By James Hamilton, J.D., LL.M.
With almost 400 amendments filed to the Senate Banking Committee’s revised draft of the financial reform bill, a number of key Senators plan to offer significant amendments during the bill’s mark up.
Senator Charles Schumer intends to offer amendments enhancing the corporate governance provisions of the draft. The revised draft currently gives shareholders an advisory non-binding vote on executive pay. The Schumer amendments would require a shareholder vote on a company’s golden parachute policies. The original draft provided for a separate shareholder advisory vote for golden parachute agreements in connection with a takeover. Similarly, the House reform bill passed on December 11, 2009, requires a shareholder advisory vote on golden parachutes.
The revised draft authorizes the SEC to grant shareholders proxy access to nominate directors. The Schumer amendments would require the SEC to adopt shareholder proxy access regulations within one year of enactment. The original draft required that, within, 180 days of enactment, the SEC must issue rules permitting the use by shareholders of management proxy solicitation materials for the purpose of nominating individuals to the board of directors, under such terms and conditions as the Commission determines are in the interest of shareholders and the protection of investors. The House legislation authorizes the SEC to issue proxy access regulations regarding the nomination of directors by shareholders to serve on a company’s board of directors.

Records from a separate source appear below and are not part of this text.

/-! PROOF. The Gold-code generator (42_gold.md R140 to R145): the loop of the model makes the statements' code and final
states, what GOLD answers, and how both depend on the arguments. -/

namespace Sys2Proof.Machine

open Sys2Proof.Spec

/-! ### The loop and the code -/

@[simp] theorem stateAt_zero (seed taps : Word) (w : Nat) : stateAt seed taps w 0 = seed := rfl

/-- The shifts after the first one start from the next state. -/
theorem stateAt_succ_eq_stateAt_nextState (seed taps : Word) (w j : Nat) :
    stateAt seed taps w (j + 1) = stateAt (nextState seed taps w) taps w j := by
  induction j with
  | zero => simp only [stateAt]
  | succ j ih => rw [stateAt, ih, ← stateAt]

/-- The loop of the model makes, position by position, the XOR of the two feedback bits, and ends in the states after as
many shifts (42_gold.md R140). -/
theorem goldLoop_eq (n : Nat) (p1 p2 : Word) (k : Nat) (x y : Word) :
    goldLoop n p1 p2 k x y [] =
      ((List.range k).map fun j => xorTaps (stateAt x p1 n j) p1 ^^ xorTaps (stateAt y p2 n j) p2,
        stateAt x p1 n k, stateAt y p2 n k) := by
  induction k generalizing x y with
  | zero => rfl
  | succ k ih =>
    simp only [goldLoop_succ, ih, List.range_succ_eq_map, List.map_cons, List.map_map, shift_fst_eq_nextState,
      feedback_eq_xorTaps, Function.comp_def, Nat.succ_eq_add_one, stateAt_succ_eq_stateAt_nextState, stateAt_zero]

theorem gold_eq (n : Nat) (p1 s1 p2 s2 : Word) :
    gold n p1 s1 p2 s2 = (goldCode n p1 s1 p2 s2, stateAt s1 p1 n (2 ^ n - 1), stateAt s2 p2 n (2 ^ n - 1)) :=
  goldLoop_eq n p1 p2 (2 ^ n - 1) s1 s2

theorem goldCode_length (n : Nat) (p1 s1 p2 s2 : Word) : (goldCode n p1 s1 p2 s2).length = 2 ^ n - 1 := by
  rw [goldCode, List.length_map, List.length_range]

/-- Two equal LFSRs cancel at every position (42_gold.md R144). -/
theorem goldCode_self (n : Nat) (p seed : Word) : goldCode n p seed p seed = List.replicate (2 ^ n - 1) false := by
  simp only [goldCode, Bool.xor_self, List.map_const', List.length_range]

/-! ### What a GOLD that completes leaves -/

/-- The unit a GOLD that completes leaves for one (tap mask, seed) pair: configured, after `2^n - 1` shifts
(42_gold.md R141). -/
def goldUnit (n : Nat) (taps seed : Word) : LfsrUnit :=
  { cfg := true, state := stateAt seed taps n (2 ^ n - 1), taps := taps, width := n }

/-- Writing both units in turn leaves exactly the two. -/
theorem vector_set_both {α : Type} (v : Vector α 2) (x y : α) : (v.set 0 x).set 1 y = #v[x, y] := by
  ext k hk
  interval_cases k <;> simp

theorem exec_gold_of_completes {bd : BufIx} {s : State} (h : Completes (.gold bd) s) :
    exec (.gold bd) s = .next { completed s with
      lfsr := #v[goldUnit s.a[0].toNat s.a[1] s.a[2], goldUnit s.a[0].toNat s.a[3] s.a[4]],
      buf := s.buf.set bd (some (goldCode s.a[0].toNat s.a[1] s.a[2] s.a[3] s.a[4])) } := by
  rw [exec_eq_completed h, effect, goldEffect, gold_eq, ← vector_set_both s.lfsr]
  rfl

/-- A GOLD that leaves `ERR` at OK has written the code and both units. -/
theorem gold_next_ok {bd : BufIx} {s t : State} (h : exec (.gold bd) s = .next t) (hok : t.status.err = .ok) :
    t.buf = s.buf.set bd (some (goldCode s.a[0].toNat s.a[1] s.a[2] s.a[3] s.a[4])) ∧
      t.lfsr = #v[goldUnit s.a[0].toNat s.a[1] s.a[2], goldUnit s.a[0].toNat s.a[3] s.a[4]] := by
  rw [exec_gold_of_completes (completes_of_next_ok h hok)] at h
  cases h
  exact ⟨rfl, rfl⟩

/-- A GOLD that completes has a width of at least 1 (42_gold.md R141). -/
theorem gold_width_pos {bd : BufIx} {s t : State} (h : exec (.gold bd) s = .next t) (hok : t.status.err = .ok) :
    1 ≤ s.a[0].toNat :=
  (completes_of_next_ok h hok).1

/-! ### Seeds that agree below the taps -/

section low_bits

variable {taps x y : Word} {m : Nat}

/-- The feedback reads only bits below the bound of the taps (41_lfsr.md R127). -/
theorem xorTaps_congr_of_low_bits (htaps : ∀ k, m ≤ k → taps.getLsbD k = false)
    (h : ∀ k, k < m → x.getLsbD k = y.getLsbD k) : xorTaps x taps = xorTaps y taps := by
  refine foldl_xor_congr false fun k _ => ?_
  rcases Nat.lt_or_ge k m with hk | hk
  · rw [h k hk]
  · rw [htaps k hk, Bool.false_and, Bool.false_and]

/-- Two states that agree below the bound of the taps agree on one more bit after every shift, since equal feedback bits
enter and the bits that agree move up (41_lfsr.md R127). -/
theorem stateAt_getLsbD_congr (w : Nat) (htaps : ∀ k, m ≤ k → taps.getLsbD k = false)
    (h : ∀ k, k < m → x.getLsbD k = y.getLsbD k) (j : Nat) :
    ∀ k, k < m + j → (stateAt x taps w j).getLsbD k = (stateAt y taps w j).getLsbD k := by
  induction j with
  | zero => exact h
  | succ j ih =>
    have hfb : xorTaps (stateAt x taps w j) taps = xorTaps (stateAt y taps w j) taps :=
      xorTaps_congr_of_low_bits htaps fun k hk => ih k (by omega)
    intro k hk
    rw [stateAt, stateAt, nextState_getLsbD, nextState_getLsbD, hfb]
    rcases k with _ | k
    · rfl
    · rw [Nat.add_sub_cancel, ih k (by omega)]

theorem xorTaps_stateAt_congr (w : Nat) (htaps : ∀ k, m ≤ k → taps.getLsbD k = false)
    (h : ∀ k, k < m → x.getLsbD k = y.getLsbD k) (j : Nat) :
    xorTaps (stateAt x taps w j) taps = xorTaps (stateAt y taps w j) taps :=
  xorTaps_congr_of_low_bits htaps fun k hk => stateAt_getLsbD_congr w htaps h j k (by omega)

/-- After as many shifts as the width every bit has been replaced, so the two states are equal. -/
theorem stateAt_eq_of_width_le {w j : Nat} (hj : 1 ≤ j) (hw : w ≤ j) (htaps : ∀ k, m ≤ k → taps.getLsbD k = false)
    (h : ∀ k, k < m → x.getLsbD k = y.getLsbD k) : stateAt x taps w j = stateAt y taps w j := by
  refine BitVec.eq_of_getLsbD_eq fun k _ => ?_
  rcases Nat.lt_or_ge k w with hk | hk
  · exact stateAt_getLsbD_congr w htaps h j k (by omega)
  · obtain ⟨i, rfl⟩ := Nat.exists_eq_add_of_le' hj
    simp [stateAt, nextState_getLsbD, Nat.not_lt.2 hk]

end low_bits

/-- Two seeds that differ only in bits at or above some bound of the taps (42_gold.md R145). -/
def AgreeBelowTaps (taps x y : Word) : Prop :=
  ∃ m, (∀ k, m ≤ k → taps.getLsbD k = false) ∧ ∀ k, k < m → x.getLsbD k = y.getLsbD k

theorem AgreeBelowTaps.refl (taps x : Word) : AgreeBelowTaps taps x x :=
  ⟨64, fun _ hk => BitVec.getLsbD_of_ge _ _ hk, fun _ _ => rfl⟩

/-! ### GOLD with seeds that agree below the taps -/

/-- The code depends on either seed only through its bits below the taps. -/
theorem goldCode_congr {n : Nat} {p1 s1 s1' p2 s2 s2' : Word} (h1 : AgreeBelowTaps p1 s1 s1')
    (h2 : AgreeBelowTaps p2 s2 s2') : goldCode n p1 s1 p2 s2 = goldCode n p1 s1' p2 s2' := by
  obtain ⟨_, htaps1, hseed1⟩ := h1
  obtain ⟨_, htaps2, hseed2⟩ := h2
  simp only [goldCode, xorTaps_stateAt_congr n htaps1 hseed1, xorTaps_stateAt_congr n htaps2 hseed2]

/-- The `2^n - 1` shifts of GOLD are at least `n`, so its final units are equal. -/
theorem goldUnit_congr {n : Nat} {taps x y : Word} (hn : 1 ≤ n) (h : AgreeBelowTaps taps x y) :
    goldUnit n taps x = goldUnit n taps y := by
  obtain ⟨_, htaps, hseed⟩ := h
  have hlt : n < 2 ^ n := Nat.lt_two_pow_self
  rw [goldUnit, goldUnit, stateAt_eq_of_width_le (by omega) (by omega) htaps hseed]

section seeds

variable {bd : BufIx} {s t t' : State} {seed : Word} {m : Nat}

/-- Two completing GOLDs that differ only in seeds that agree below the taps leave equal buffers and units. -/
theorem gold_same_of_agreeBelowTaps {v : Vector Word 5} (h0 : v[0] = s.a[0]) (h1 : v[1] = s.a[1]) (h3 : v[3] = s.a[3])
    (hseed1 : AgreeBelowTaps s.a[1] s.a[2] v[2]) (hseed2 : AgreeBelowTaps s.a[3] s.a[4] v[4])
    (h : exec (.gold bd) s = .next t) (h' : exec (.gold bd) { s with a := v } = .next t') (hok : t.status.err = .ok)
    (hok' : t'.status.err = .ok) : t.buf = t'.buf ∧ t.lfsr = t'.lfsr := by
  have hn := gold_width_pos h hok
  obtain ⟨hbuf, hunits⟩ := gold_next_ok h hok
  obtain ⟨hbuf', hunits'⟩ := gold_next_ok h' hok'
  rw [hbuf, hunits, hbuf', hunits', h0, h1, h3, goldCode_congr hseed1 hseed2, goldUnit_congr hn hseed1,
    goldUnit_congr hn hseed2]
  exact ⟨rfl, rfl⟩

theorem gold_same_of_first_seed (htaps : ∀ k, m ≤ k → s.a[1].getLsbD k = false)
    (hseed : ∀ k, k < m → seed.getLsbD k = s.a[2].getLsbD k) :
    exec (.gold bd) s = .next t → exec (.gold bd) { s with a := s.a.set 2 seed } = .next t' →
      t.status.err = .ok → t'.status.err = .ok → t.buf = t'.buf ∧ t.lfsr = t'.lfsr :=
  gold_same_of_agreeBelowTaps (by simp) (by simp) (by simp)
    ⟨m, htaps, fun k hk => by rw [Vector.getElem_set_self, hseed k hk]⟩
    (by rw [Vector.getElem_set_ne _ _ (by decide)]; exact .refl _ _)

theorem gold_same_of_second_seed (htaps : ∀ k, m ≤ k → s.a[3].getLsbD k = false)
    (hseed : ∀ k, k < m → seed.getLsbD k = s.a[4].getLsbD k) :
    exec (.gold bd) s = .next t → exec (.gold bd) { s with a := s.a.set 4 seed } = .next t' →
      t.status.err = .ok → t'.status.err = .ok → t.buf = t'.buf ∧ t.lfsr = t'.lfsr :=
  gold_same_of_agreeBelowTaps (by simp) (by simp) (by simp)
    (by rw [Vector.getElem_set_ne _ _ (by decide)]; exact .refl _ _)
    ⟨m, htaps, fun k hk => by rw [Vector.getElem_set_self, hseed k hk]⟩

end seeds

/-- The arguments of the example of 42_gold.md R145 pass every check, with either first seed. -/
theorem completes_gold_example {bd : BufIx} {s : State} {seed : Word} (hn : 10 ≤ s.params.goldNMax)
    (ha : s.a = #v[10, 0x9, seed, 0x10D, 0b1010101010]) (hseed : pairError 10 0x9 seed = none) :
    Completes (.gold bd) s := by
  have hpair : pairError 10 0x10D 0b1010101010 = none := by decide
  simp only [Completes, State.arg, ha]
  exact ⟨(by decide : 1 ≤ (10 : Word).toNat), (by decide : (10 : Word).toNat ≤ 64), hn, hseed, hpair⟩

/-! ### The statements -/

/-- Settles O42: the outcome of GOLD at its first failing check, and the code and final units of legal arguments. -/
theorem goldGeneratesCode : Obligations.GoldGeneratesCode := by
  unfold Obligations.GoldGeneratesCode
  intro bd s
  refine ⟨?_, fun e he => ?_, fun n hn he => ?_⟩
  · revert bd
    decide
  · rw [firstError_eq_errorOf] at he
    exact exec_eq_raised he
  · rw [firstError_eq_errorOf, errorOf_eq_none_iff] at he
    subst hn
    exact ⟨exec_gold_of_completes he, goldCode_length _ _ _ _ _⟩

/-- Settles O43: the code and the units a completing GOLD writes are functions of the argument registers. -/
theorem goldDependsOnArgumentsAlone : Obligations.GoldDependsOnArgumentsAlone := by
  unfold Obligations.GoldDependsOnArgumentsAlone
  intro bd bd' s s' t t' ha h h' hok hok'
  obtain ⟨hbuf, hunits⟩ := gold_next_ok h hok
  obtain ⟨hbuf', hunits'⟩ := gold_next_ok h' hok'
  rw [hbuf, hbuf', hunits, hunits', vector_get_set_self, vector_get_set_self, ha]
  exact ⟨rfl, rfl⟩

/-- Settles O44: equal pairs make equal feedback bits, which cancel, and equal units. -/
theorem goldEqualPairsGiveZeros : Obligations.GoldEqualPairsGiveZeros := by
  unfold Obligations.GoldEqualPairsGiveZeros
  intro bd s t htaps hseed h hok
  obtain ⟨hbuf, hunits⟩ := gold_next_ok h hok
  rw [hbuf, hunits, vector_get_set_self, htaps, hseed, goldCode_self]
  exact ⟨rfl, rfl⟩

/-- Settles O45: the feedback reads no seed bit at or above the bound of the taps, and the shifts of GOLD push every such
bit out. In the example the taps {0, 3} have the bound 4, and the seeds 1 and 17 agree below it. -/
theorem goldIgnoresSeedBitsAboveTaps : Obligations.GoldIgnoresSeedBitsAboveTaps := by
  unfold Obligations.GoldIgnoresSeedBitsAboveTaps
  refine ⟨fun _ _ _ _ _ _ => gold_same_of_first_seed, fun _ _ _ _ _ _ => gold_same_of_second_seed,
    fun bd s hn ha => ?_⟩
  have hc := exec_gold_of_completes (bd := bd) (completes_gold_example hn ha (by decide))
  have hc' := exec_gold_of_completes (bd := bd)
    (completes_gold_example (s := { s with a := s.a.set 2 17 }) (seed := 17) hn (by rw [ha]; rfl) (by decide))
  have htaps : ∀ k, 4 ≤ k → s.a[1].getLsbD k = false := by
    rw [ha]
    exact (badTaps_eq_false_iff 4 0x9).1 (by decide)
  have hseed : ∀ k, k < 4 → (17 : Word).getLsbD k = s.a[2].getLsbD k := by
    rw [ha]
    exact (by decide : ∀ k, k < 4 → (17 : Word).getLsbD k = (1 : Word).getLsbD k)
  exact ⟨_, _, hc, hc', rfl, rfl, gold_same_of_first_seed htaps hseed hc hc' rfl rfl⟩

end Sys2Proof.Machine

/-! PROOF. The spreader (43_spreader.md R150 to R153): the words of SPENC and SPDEC, what the two answer, and XOR with
one code twice as the identity. -/

namespace Sys2Proof.Machine

open Sys2Proof.Spec

/-! ### The word of a command with three buffer operands -/

/-- The word of format BDAB as a sum: `OPC` and the fields `D`, `A`, `B` at bits 8, 12 and 16 (30_encoding.md R71). -/
def fieldsWord (op : Op) (bd ba bb : BufIx) : Word :=
  BitVec.ofNat 64 (op.opcode.toNat + 2 ^ 8 * bd.val + 2 ^ 12 * ba.val + 2 ^ 16 * bb.val)

section fields

variable (op : Op) (bd ba bb : BufIx)

theorem opcode_toNat_lt : op.opcode.toNat < 2 ^ 8 := by cases op <;> decide

theorem fieldsWord_toNat : (fieldsWord op bd ba bb).toNat =
    op.opcode.toNat + 2 ^ 8 * bd.val + 2 ^ 12 * ba.val + 2 ^ 16 * bb.val := by
  have hop := opcode_toNat_lt op
  rw [fieldsWord, BitVec.toNat_ofNat]
  omega

/-- The three fields end below bit 20. -/
theorem fieldsWord_getLsbD_of_le {k : Nat} (hk : 20 ≤ k) : (fieldsWord op bd ba bb).getLsbD k = false := by
  refine (toNat_lt_two_pow_iff _ 20).1 ?_ k hk
  have hop := opcode_toNat_lt op
  rw [fieldsWord_toNat]
  omega

theorem opcField_fieldsWord : opcField (fieldsWord op bd ba bb) = op.opcode := by
  have hop := opcode_toNat_lt op
  rw [opcField_eq_opcode_iff, fieldsWord_toNat]
  omega

theorem bufField_fieldsWord : bufField (fieldsWord op bd ba bb) 8 = bd ∧ bufField (fieldsWord op bd ba bb) 12 = ba ∧
    bufField (fieldsWord op bd ba bb) 16 = bb := by
  have hop := opcode_toNat_lt op
  simp only [bufField, fieldsWord_toNat, Nat.shiftRight_eq_div_pow, Fin.ext_iff, Fin.val_ofNat]
  omega

/-- A word of the format BDAB decodes to its row's command with its three fields (30_encoding.md R76). -/
theorem decode_fieldsWord (h : op.format = .BDAB) :
    decode (fieldsWord op bd ba bb) = .ok (op.instr bd ba bb (unitField (fieldsWord op bd ba bb))) := by
  obtain ⟨hd, ha, hb⟩ := bufField_fieldsWord op bd ba bb
  refine (decode_ok_iff _ _).2 ⟨op, ?_, opcField_fieldsWord op bd ba bb, ?_, by rw [hd, ha, hb]⟩
  · exact (upperHalf_eq_zero_iff _).2 fun k hk => fieldsWord_getLsbD_of_le op bd ba bb (by omega)
  · rw [h, and_not_keep_eq_zero_iff]
    intro k hk
    exact fieldsWord_getLsbD_of_le op bd ba bb (by simpa [usedBits] using hk)

end fields

/-! ### The spread function -/

theorem bitAt_spread {d : BitSeq} {k : Nat} (c : BitSeq) (hk : k < d.length) :
    bitAt (spread d c) k = (bitAt d k ^^ bitAt c (k % c.length)) := by
  simp [bitAt, spread, hk]

/-- The model's spread is the statements' list, position by position (43_spreader.md R150). -/
theorem spread_eq_ofFn (d : BitSeq) {code : BitSeq} (hc : 0 < code.length) :
    spread d code =
      List.ofFn fun k : Fin d.length => d[k] ^^ (code[k.val % code.length]'(Nat.mod_lt k.val hc)) := by
  refine List.ext_getElem (by simp) fun k hk _ => ?_
  have hd : k < d.length := by rwa [spread_length] at hk
  rw [← bitAt_of_lt hk, bitAt_spread code hd, bitAt_of_lt hd, bitAt_of_lt (Nat.mod_lt k hc), List.getElem_ofFn]
  rfl

/-- XOR with the same repeated code twice is the identity (43_spreader.md R153). -/
theorem spread_spread (d c : BitSeq) : spread (spread d c) c = d := by
  refine List.ext_getElem (by simp) fun k hk hd => ?_
  have hs : k < (spread d c).length := by rwa [spread_length]
  rw [← bitAt_of_lt hk, bitAt_spread c hs, bitAt_spread c hd, Bool.xor_assoc, Bool.xor_self, Bool.xor_false,
    bitAt_of_lt hd]
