-- ==== Sys2Proof/Machine/State.lean ====
section
/-! DEFINITION. The state of the block (10_state.md R9 to R16), with the model's own fields for the command port and
the capacities, the reasons a step could stop, and the state after reset. -/

namespace Sys2Proof.Machine

/-- "a sequence of exactly 64 bytes" (10_state.md R9, 30_encoding.md R27); element 0 is the first byte on the wire. -/
abbrev Frame := Vector Byte Constants.frameLen

/-- The response to one command (30_encoding.md R34). -/
structure Response where
  /-- `err`, one bit: `true` is 1, a fault was raised -/
  err : Bool
  /-- `data`, 16 bits: the result, or the fault code -/
  data : Word
deriving DecidableEq, Repr

/-- The state of R9, and below it the model's own fields. -/
structure State where
  /-- The register `crc` (R10). -/
  crc : Word
  /-- The accumulator `acc`, oldest byte first (R11). -/
  acc : List Byte
  /-- The output queue `outq`, oldest frame first (R12). -/
  outq : List Frame
  /-- The status register `SR` (R13). -/
  sr : Byte
  /-- MODEL: `ACC_CAP` and `OUTQ_CAP` (00_scope.md R4), which nothing writes (log entry 3). -/
  caps : Capacities
  /-- MODEL: the command words the host has still to present, next first (00_scope.md R5, log entry 1). -/
  commands : List Word
  /-- MODEL: the responses given so far, oldest first (00_scope.md R6, log entry 2). -/
  responses : List Response
deriving DecidableEq, Repr

/-- Why the machine could stop with a fault: for no reason. "The block is not halted or wedged by a fault"
(60_exceptions.md R73), so the spec's three faults are next states (`BlockFault` in Machine/Ops.lean) and this type
has no constructor. Safe: the model has no stop that the block lacks (log entry 6). -/
inductive Fault where
deriving DecidableEq, Repr

/-- Why a step could be refused. -/
inductive Refusal where
  /-- Raised by an arm of `exec` whose instruction has no meaning yet; no arm raises it now. Safe: nothing is claimed of
  such an instruction. -/
  | notModelled (mnemonic : String)
deriving DecidableEq, Repr

/-- The state after a reset event (10_state.md R16, 70_reset_and_hazards.md R82), with nothing presented and nothing
answered yet, and the capacities left open (log entries 1 to 4). -/
def State.reset : State where
  crc := 0xFFFF
  acc := []
  outq := []
  sr := 0x00
  caps := Config.implemented
  commands := []
  responses := []

end Sys2Proof.Machine
end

The revised draft also requires directors to win by a majority vote in uncontested elections, which should help shift management’s focus from short-term profits to long-term growth and stability. If a director fails to win a majority of the vote in uncontested election, the directors must tender his or her resignation to the board. If the board declines to accept the resignation, the board must disclose the specific reasons why it decided not to accept the resignation and why that decision was in the best interest of the company and its shareholders. The Schumer amendments would eliminate the ability of a board of directors to reject a director’s resignation following the director’s failure to receive a majority of votes cast in an uncontested election.
Committee Chair Thomas Dodd will offer an amendments requiring two GAO studies. The first will require a GAO study and recommendations on the potential for conflicts of interest between securities underwriting and the securities analysis function within a financial firm. The second study will require GAO to study the accounting for off-balance sheet finance. Another Dodd amendment would require the establishment of minimum underwriting standards.
An amendment to be offered by Ranking Member Richard Shelby would exclude the auditors of introducing brokers from the requirement that the auditors of broker-dealers register with the PCAOB. Another Shelby amendment would require municipal advisors to register with the SEC rather than the MSRB. In another amendment, Sen. Shelby would require the SEC and CFTC to merger into a single regulator.
An amendment by Senator Bob Corker would add accounting standards to the items to be examined in the Financial Stability Oversight Council’s Review of financial institutions. Sen. Corker would also include GSEs in the definition of financial company and establish a Financial Company Resolution Court, outright prohibit the securitization of subprime mortgages, and order a study on securitization.